===== GIVEN DATA

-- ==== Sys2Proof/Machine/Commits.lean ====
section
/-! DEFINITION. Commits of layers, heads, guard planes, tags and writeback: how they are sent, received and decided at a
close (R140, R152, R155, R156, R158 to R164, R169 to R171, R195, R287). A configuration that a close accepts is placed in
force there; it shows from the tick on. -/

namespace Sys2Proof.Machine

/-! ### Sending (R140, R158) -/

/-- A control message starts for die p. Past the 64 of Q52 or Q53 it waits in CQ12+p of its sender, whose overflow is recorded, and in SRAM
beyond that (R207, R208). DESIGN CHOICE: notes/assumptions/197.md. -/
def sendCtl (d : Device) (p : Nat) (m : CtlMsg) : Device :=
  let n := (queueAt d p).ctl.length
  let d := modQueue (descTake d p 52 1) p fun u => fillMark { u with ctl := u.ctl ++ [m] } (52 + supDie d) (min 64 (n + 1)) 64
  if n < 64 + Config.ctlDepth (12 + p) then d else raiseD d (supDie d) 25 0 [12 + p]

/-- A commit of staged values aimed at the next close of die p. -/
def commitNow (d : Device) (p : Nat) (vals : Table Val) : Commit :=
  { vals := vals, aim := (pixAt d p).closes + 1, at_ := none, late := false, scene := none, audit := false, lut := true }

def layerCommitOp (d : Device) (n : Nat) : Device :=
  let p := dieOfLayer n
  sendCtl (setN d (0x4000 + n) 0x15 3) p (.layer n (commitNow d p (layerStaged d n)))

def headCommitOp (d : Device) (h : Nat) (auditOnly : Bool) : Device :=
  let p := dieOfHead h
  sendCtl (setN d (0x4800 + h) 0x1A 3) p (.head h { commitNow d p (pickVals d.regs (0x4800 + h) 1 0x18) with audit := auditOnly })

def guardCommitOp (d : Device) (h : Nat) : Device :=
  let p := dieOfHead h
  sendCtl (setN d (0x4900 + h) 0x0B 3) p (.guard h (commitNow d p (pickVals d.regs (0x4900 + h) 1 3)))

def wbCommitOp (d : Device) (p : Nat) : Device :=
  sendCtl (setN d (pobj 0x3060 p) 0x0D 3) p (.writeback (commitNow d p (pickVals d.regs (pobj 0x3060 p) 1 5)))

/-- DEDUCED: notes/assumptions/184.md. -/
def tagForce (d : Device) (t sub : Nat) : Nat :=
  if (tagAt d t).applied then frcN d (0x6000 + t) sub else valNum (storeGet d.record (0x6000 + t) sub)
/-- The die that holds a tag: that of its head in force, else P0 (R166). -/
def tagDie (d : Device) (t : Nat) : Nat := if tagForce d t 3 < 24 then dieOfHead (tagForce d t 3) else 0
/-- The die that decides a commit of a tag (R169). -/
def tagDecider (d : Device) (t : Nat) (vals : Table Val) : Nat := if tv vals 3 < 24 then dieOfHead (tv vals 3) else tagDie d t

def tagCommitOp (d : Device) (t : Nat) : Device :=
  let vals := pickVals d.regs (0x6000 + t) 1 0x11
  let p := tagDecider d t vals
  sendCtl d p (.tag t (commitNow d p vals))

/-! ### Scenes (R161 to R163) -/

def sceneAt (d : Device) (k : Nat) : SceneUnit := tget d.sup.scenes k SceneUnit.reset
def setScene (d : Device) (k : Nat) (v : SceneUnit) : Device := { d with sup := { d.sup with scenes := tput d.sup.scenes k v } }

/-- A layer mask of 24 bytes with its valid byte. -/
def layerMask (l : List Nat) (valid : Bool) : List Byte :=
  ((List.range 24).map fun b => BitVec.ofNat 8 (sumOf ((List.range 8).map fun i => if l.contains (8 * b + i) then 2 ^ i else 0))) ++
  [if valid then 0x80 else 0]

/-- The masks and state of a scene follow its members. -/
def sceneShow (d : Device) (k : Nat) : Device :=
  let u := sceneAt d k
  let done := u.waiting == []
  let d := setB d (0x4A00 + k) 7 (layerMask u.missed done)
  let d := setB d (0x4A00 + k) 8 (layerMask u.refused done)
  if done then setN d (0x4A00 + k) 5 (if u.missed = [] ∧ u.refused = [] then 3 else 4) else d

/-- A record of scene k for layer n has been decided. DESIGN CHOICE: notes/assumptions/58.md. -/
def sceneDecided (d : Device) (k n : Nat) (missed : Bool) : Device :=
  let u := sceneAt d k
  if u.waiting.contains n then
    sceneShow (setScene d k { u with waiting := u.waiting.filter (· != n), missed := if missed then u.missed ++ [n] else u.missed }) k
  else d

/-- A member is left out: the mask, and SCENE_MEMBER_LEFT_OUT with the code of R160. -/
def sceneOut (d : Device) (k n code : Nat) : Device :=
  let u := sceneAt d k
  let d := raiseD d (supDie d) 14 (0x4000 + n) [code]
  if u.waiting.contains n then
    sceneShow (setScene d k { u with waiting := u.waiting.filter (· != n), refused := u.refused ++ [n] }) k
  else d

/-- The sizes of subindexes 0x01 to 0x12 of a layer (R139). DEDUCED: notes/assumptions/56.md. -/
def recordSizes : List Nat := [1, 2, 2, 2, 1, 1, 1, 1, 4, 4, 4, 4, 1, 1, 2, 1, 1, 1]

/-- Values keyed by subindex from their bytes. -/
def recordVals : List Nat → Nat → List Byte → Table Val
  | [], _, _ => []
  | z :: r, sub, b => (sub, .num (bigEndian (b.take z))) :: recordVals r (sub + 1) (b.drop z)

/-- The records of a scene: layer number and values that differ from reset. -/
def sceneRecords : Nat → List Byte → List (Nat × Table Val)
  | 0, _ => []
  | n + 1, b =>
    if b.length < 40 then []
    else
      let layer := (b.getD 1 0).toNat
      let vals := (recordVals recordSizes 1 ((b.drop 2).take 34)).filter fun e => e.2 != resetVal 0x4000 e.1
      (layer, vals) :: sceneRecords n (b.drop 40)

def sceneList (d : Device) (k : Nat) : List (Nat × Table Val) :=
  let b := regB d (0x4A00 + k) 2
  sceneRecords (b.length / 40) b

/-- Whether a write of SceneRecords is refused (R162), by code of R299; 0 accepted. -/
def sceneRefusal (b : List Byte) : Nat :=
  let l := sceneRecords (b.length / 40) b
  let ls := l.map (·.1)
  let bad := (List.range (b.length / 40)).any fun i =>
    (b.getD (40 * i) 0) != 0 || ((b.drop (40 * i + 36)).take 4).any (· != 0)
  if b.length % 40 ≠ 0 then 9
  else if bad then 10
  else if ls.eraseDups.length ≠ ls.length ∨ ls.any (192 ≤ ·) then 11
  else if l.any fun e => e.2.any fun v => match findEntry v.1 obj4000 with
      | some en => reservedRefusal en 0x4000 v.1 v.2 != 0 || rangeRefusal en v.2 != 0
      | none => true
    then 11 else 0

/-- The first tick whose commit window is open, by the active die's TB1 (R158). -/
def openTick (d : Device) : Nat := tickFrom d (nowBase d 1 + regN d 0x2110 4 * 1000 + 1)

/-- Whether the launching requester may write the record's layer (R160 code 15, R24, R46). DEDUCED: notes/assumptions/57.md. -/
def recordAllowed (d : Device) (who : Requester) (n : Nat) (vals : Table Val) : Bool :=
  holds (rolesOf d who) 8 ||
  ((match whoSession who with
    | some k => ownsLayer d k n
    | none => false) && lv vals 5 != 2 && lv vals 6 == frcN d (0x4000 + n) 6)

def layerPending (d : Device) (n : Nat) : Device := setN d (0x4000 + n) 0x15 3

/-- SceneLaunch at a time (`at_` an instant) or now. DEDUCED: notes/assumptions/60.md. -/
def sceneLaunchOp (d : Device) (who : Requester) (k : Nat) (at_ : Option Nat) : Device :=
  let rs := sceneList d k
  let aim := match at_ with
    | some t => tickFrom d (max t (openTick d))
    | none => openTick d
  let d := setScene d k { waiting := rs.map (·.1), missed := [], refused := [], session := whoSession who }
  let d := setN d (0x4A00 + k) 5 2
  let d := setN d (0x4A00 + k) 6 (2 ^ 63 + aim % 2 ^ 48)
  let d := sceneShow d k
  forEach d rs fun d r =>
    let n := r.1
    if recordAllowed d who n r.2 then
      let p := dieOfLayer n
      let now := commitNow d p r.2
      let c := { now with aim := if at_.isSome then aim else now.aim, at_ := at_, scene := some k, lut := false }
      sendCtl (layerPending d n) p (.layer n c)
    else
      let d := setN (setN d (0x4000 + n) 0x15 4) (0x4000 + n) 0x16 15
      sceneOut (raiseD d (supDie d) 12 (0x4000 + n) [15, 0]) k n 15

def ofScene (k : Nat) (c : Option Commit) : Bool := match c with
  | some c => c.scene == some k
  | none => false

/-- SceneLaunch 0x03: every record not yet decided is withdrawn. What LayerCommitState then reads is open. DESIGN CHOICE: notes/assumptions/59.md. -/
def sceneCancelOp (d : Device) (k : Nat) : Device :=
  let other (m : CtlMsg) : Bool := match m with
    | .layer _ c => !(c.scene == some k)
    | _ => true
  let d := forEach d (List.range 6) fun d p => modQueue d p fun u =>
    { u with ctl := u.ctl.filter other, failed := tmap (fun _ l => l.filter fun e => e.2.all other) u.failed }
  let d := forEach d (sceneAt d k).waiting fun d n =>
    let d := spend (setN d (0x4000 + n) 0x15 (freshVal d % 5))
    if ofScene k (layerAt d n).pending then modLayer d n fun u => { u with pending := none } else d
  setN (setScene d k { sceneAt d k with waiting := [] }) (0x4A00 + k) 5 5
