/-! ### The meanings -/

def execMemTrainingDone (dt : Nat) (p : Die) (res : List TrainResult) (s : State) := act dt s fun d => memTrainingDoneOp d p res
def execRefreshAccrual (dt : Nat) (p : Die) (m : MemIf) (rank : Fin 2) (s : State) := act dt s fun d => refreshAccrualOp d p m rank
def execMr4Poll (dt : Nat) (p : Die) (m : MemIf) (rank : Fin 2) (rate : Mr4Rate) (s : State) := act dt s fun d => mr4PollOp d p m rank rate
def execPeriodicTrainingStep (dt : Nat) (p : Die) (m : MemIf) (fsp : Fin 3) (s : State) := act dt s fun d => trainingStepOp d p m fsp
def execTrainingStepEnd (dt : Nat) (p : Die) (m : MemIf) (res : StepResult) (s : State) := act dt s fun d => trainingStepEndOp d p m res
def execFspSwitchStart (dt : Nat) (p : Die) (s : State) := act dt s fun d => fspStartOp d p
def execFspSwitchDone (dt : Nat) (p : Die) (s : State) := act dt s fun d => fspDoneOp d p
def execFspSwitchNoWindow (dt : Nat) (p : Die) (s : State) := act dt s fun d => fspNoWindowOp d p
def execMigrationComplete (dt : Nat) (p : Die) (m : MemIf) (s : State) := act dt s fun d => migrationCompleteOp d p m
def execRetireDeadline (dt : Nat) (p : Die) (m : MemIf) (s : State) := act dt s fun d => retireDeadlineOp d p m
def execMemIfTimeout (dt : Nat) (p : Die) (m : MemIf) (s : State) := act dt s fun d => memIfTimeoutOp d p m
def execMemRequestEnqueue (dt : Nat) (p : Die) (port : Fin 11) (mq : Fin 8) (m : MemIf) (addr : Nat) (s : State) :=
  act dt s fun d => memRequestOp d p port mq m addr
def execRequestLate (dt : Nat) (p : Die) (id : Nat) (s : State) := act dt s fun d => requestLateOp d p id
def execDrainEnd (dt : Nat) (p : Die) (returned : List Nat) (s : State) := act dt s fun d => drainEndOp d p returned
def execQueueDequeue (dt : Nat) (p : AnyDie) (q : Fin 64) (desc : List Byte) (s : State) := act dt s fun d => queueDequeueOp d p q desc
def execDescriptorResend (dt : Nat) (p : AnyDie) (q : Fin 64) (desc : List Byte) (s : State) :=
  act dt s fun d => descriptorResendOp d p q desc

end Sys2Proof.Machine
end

==========
===== GIVEN DATA

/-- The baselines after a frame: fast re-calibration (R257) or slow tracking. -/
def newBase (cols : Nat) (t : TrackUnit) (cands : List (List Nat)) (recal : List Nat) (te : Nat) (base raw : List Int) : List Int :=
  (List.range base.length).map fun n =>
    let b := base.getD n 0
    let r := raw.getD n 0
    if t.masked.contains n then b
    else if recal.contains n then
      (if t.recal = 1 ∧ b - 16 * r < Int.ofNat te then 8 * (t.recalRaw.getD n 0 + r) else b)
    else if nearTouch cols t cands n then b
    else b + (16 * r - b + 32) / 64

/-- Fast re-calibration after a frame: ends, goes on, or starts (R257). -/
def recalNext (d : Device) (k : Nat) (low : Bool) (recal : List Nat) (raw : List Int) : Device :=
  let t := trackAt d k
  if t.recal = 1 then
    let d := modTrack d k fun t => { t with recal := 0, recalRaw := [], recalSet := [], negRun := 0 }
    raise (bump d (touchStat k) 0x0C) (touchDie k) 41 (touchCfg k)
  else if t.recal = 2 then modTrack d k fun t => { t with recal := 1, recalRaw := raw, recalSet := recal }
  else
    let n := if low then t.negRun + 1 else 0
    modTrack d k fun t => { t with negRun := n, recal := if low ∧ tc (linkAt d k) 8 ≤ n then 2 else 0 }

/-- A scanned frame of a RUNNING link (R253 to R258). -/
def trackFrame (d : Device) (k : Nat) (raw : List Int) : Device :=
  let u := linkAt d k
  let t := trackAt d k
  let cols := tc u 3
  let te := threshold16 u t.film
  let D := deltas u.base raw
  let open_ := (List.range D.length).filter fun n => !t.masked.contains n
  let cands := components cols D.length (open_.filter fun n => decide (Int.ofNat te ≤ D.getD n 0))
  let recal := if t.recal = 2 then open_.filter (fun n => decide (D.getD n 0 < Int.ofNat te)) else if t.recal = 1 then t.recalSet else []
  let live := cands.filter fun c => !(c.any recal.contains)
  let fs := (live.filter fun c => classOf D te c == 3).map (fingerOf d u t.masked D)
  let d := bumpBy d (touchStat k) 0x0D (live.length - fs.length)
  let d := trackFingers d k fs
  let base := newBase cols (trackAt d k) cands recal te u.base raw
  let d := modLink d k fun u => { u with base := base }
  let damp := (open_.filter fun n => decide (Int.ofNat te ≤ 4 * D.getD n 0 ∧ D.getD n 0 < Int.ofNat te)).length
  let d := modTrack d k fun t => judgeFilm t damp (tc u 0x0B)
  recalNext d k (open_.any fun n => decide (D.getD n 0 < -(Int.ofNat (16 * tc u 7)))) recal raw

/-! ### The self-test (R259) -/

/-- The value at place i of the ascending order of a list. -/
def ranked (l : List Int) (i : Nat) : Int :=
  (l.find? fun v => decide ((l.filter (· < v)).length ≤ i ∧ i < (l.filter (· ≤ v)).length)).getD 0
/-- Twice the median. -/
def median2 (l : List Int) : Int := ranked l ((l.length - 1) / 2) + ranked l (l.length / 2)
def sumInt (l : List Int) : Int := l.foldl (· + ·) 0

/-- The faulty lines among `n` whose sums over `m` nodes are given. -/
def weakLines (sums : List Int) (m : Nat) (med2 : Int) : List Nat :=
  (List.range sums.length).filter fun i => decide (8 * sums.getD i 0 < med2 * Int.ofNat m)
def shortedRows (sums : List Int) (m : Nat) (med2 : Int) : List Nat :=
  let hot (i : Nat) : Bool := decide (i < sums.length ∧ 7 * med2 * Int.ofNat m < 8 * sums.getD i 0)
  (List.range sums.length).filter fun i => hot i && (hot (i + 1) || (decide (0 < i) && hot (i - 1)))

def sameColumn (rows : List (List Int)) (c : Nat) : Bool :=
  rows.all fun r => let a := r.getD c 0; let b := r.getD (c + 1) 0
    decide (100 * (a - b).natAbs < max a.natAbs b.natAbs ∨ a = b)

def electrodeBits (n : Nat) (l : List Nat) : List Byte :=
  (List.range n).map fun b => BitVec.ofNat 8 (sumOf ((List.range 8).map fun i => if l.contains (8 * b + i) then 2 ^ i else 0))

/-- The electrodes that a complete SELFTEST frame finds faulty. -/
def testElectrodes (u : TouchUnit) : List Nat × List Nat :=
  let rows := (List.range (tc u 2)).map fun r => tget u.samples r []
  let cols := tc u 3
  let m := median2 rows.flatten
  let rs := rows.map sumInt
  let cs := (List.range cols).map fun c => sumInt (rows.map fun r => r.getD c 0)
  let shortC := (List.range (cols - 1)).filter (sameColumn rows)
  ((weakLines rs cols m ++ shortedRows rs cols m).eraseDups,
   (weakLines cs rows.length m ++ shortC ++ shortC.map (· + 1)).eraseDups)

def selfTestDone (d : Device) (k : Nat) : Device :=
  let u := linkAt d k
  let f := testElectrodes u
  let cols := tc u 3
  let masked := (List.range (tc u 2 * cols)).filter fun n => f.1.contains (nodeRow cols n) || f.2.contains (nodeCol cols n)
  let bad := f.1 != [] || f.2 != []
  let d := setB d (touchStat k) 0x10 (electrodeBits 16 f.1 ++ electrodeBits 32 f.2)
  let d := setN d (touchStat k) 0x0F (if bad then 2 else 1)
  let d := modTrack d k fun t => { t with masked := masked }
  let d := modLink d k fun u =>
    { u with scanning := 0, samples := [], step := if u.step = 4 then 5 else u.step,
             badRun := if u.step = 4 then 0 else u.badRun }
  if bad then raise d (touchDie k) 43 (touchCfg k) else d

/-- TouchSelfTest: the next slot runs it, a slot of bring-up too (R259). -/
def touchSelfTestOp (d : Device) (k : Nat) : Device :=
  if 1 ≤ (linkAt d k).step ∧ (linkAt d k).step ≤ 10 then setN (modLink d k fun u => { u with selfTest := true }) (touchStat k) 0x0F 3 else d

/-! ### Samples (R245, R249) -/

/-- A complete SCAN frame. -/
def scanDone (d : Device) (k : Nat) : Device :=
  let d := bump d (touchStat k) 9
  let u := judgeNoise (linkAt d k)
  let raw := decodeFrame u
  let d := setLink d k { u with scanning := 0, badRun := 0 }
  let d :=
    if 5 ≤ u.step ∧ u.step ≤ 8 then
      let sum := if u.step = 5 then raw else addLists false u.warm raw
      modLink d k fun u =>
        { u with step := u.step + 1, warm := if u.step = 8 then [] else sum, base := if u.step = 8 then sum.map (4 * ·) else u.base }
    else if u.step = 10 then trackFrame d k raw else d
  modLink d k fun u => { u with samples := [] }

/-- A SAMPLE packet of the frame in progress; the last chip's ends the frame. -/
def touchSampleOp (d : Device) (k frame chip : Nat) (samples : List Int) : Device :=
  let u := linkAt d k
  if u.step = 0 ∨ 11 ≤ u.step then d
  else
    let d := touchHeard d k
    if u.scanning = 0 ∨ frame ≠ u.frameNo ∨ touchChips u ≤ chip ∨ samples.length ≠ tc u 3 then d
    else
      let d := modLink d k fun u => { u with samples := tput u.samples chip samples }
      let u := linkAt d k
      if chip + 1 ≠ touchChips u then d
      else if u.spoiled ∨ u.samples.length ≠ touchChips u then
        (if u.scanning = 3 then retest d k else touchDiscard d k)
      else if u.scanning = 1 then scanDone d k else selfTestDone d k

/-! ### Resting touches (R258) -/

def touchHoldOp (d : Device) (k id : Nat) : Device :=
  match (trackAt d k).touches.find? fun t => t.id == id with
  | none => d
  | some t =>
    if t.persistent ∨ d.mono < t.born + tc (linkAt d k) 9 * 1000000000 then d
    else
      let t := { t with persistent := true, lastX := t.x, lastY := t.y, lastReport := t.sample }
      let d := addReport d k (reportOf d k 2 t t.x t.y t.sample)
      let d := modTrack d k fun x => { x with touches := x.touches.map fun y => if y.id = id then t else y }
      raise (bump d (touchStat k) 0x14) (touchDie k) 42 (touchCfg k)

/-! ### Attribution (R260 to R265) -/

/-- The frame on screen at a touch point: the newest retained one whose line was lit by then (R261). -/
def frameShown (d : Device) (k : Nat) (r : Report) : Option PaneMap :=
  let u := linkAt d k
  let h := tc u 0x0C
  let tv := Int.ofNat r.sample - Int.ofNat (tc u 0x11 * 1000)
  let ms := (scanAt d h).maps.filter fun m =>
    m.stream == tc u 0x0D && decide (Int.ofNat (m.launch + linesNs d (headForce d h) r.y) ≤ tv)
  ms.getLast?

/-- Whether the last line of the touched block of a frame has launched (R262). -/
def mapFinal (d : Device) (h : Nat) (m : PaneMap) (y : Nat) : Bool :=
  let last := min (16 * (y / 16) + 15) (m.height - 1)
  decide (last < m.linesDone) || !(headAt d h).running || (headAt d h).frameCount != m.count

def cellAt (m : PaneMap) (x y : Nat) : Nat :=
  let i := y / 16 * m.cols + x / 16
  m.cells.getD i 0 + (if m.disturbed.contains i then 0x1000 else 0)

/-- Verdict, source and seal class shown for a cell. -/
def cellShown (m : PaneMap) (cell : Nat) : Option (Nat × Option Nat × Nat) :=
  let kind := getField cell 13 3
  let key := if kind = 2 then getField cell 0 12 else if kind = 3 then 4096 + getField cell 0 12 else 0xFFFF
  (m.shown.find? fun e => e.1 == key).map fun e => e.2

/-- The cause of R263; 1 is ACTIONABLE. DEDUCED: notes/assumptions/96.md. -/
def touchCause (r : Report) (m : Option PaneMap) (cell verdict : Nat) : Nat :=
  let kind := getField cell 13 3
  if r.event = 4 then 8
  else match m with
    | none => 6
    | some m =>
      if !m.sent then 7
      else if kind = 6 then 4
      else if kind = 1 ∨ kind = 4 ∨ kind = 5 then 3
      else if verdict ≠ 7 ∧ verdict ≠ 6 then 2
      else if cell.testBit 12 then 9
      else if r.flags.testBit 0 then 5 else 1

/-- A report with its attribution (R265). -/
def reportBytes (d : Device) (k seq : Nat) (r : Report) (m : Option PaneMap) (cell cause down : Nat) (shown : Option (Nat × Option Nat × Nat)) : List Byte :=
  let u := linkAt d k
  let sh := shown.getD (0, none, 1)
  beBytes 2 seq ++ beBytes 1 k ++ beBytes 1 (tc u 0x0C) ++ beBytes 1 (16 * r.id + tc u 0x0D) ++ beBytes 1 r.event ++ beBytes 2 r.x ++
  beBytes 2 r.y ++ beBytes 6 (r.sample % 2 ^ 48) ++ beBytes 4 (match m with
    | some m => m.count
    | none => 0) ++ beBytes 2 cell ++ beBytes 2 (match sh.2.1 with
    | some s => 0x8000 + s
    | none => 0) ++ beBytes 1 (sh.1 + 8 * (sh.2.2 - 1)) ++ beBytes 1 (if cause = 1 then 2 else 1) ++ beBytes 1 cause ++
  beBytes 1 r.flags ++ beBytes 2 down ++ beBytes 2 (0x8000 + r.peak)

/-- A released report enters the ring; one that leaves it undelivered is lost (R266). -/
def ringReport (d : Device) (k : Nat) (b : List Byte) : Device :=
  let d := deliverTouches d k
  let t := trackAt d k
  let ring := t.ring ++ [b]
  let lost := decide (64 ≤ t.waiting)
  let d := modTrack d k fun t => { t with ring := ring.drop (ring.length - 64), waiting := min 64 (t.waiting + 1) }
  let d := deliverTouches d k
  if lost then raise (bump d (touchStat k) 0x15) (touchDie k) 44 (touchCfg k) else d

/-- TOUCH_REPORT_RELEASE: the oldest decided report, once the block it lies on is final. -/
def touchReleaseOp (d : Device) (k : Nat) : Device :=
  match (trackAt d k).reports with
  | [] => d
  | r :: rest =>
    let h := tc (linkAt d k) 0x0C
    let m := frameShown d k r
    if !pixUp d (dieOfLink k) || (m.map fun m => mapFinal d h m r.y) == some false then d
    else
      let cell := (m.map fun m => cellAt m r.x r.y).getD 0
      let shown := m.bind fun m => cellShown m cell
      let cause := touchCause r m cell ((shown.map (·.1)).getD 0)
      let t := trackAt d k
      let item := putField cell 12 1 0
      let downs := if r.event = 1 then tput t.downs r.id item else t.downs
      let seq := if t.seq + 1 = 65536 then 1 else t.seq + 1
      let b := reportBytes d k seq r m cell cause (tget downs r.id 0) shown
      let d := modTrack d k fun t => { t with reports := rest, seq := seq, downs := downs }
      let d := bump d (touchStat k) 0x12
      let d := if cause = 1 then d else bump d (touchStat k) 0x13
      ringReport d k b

==========

DIRECTIONS: What is asked for is an exact copy of the lines above from the one containing "let u := judgeNoise (linkAt d k)" through the one containing "touches (R258) -/", and only those.

THE ANSWER:
  let u := judgeNoise (linkAt d k)
  let raw := decodeFrame u
  let d := setLink d k { u with scanning := 0, badRun := 0 }
  let d :=
    if 5 ≤ u.step ∧ u.step ≤ 8 then
      let sum := if u.step = 5 then raw else addLists false u.warm raw
      modLink d k fun u =>
        { u with step := u.step + 1, warm := if u.step = 8 then [] else sum, base := if u.step = 8 then sum.map (4 * ·) else u.base }
    else if u.step = 10 then trackFrame d k raw else d
  modLink d k fun u => { u with samples := [] }

/-- A SAMPLE packet of the frame in progress; the last chip's ends the frame. -/
def touchSampleOp (d : Device) (k frame chip : Nat) (samples : List Int) : Device :=
  let u := linkAt d k
  if u.step = 0 ∨ 11 ≤ u.step then d
  else
    let d := touchHeard d k
    if u.scanning = 0 ∨ frame ≠ u.frameNo ∨ touchChips u ≤ chip ∨ samples.length ≠ tc u 3 then d
    else
      let d := modLink d k fun u => { u with samples := tput u.samples chip samples }
      let u := linkAt d k
      if chip + 1 ≠ touchChips u then d
      else if u.spoiled ∨ u.samples.length ≠ touchChips u then
        (if u.scanning = 3 then retest d k else touchDiscard d k)
      else if u.scanning = 1 then scanDone d k else selfTestDone d k

/-! ### Resting touches (R258) -/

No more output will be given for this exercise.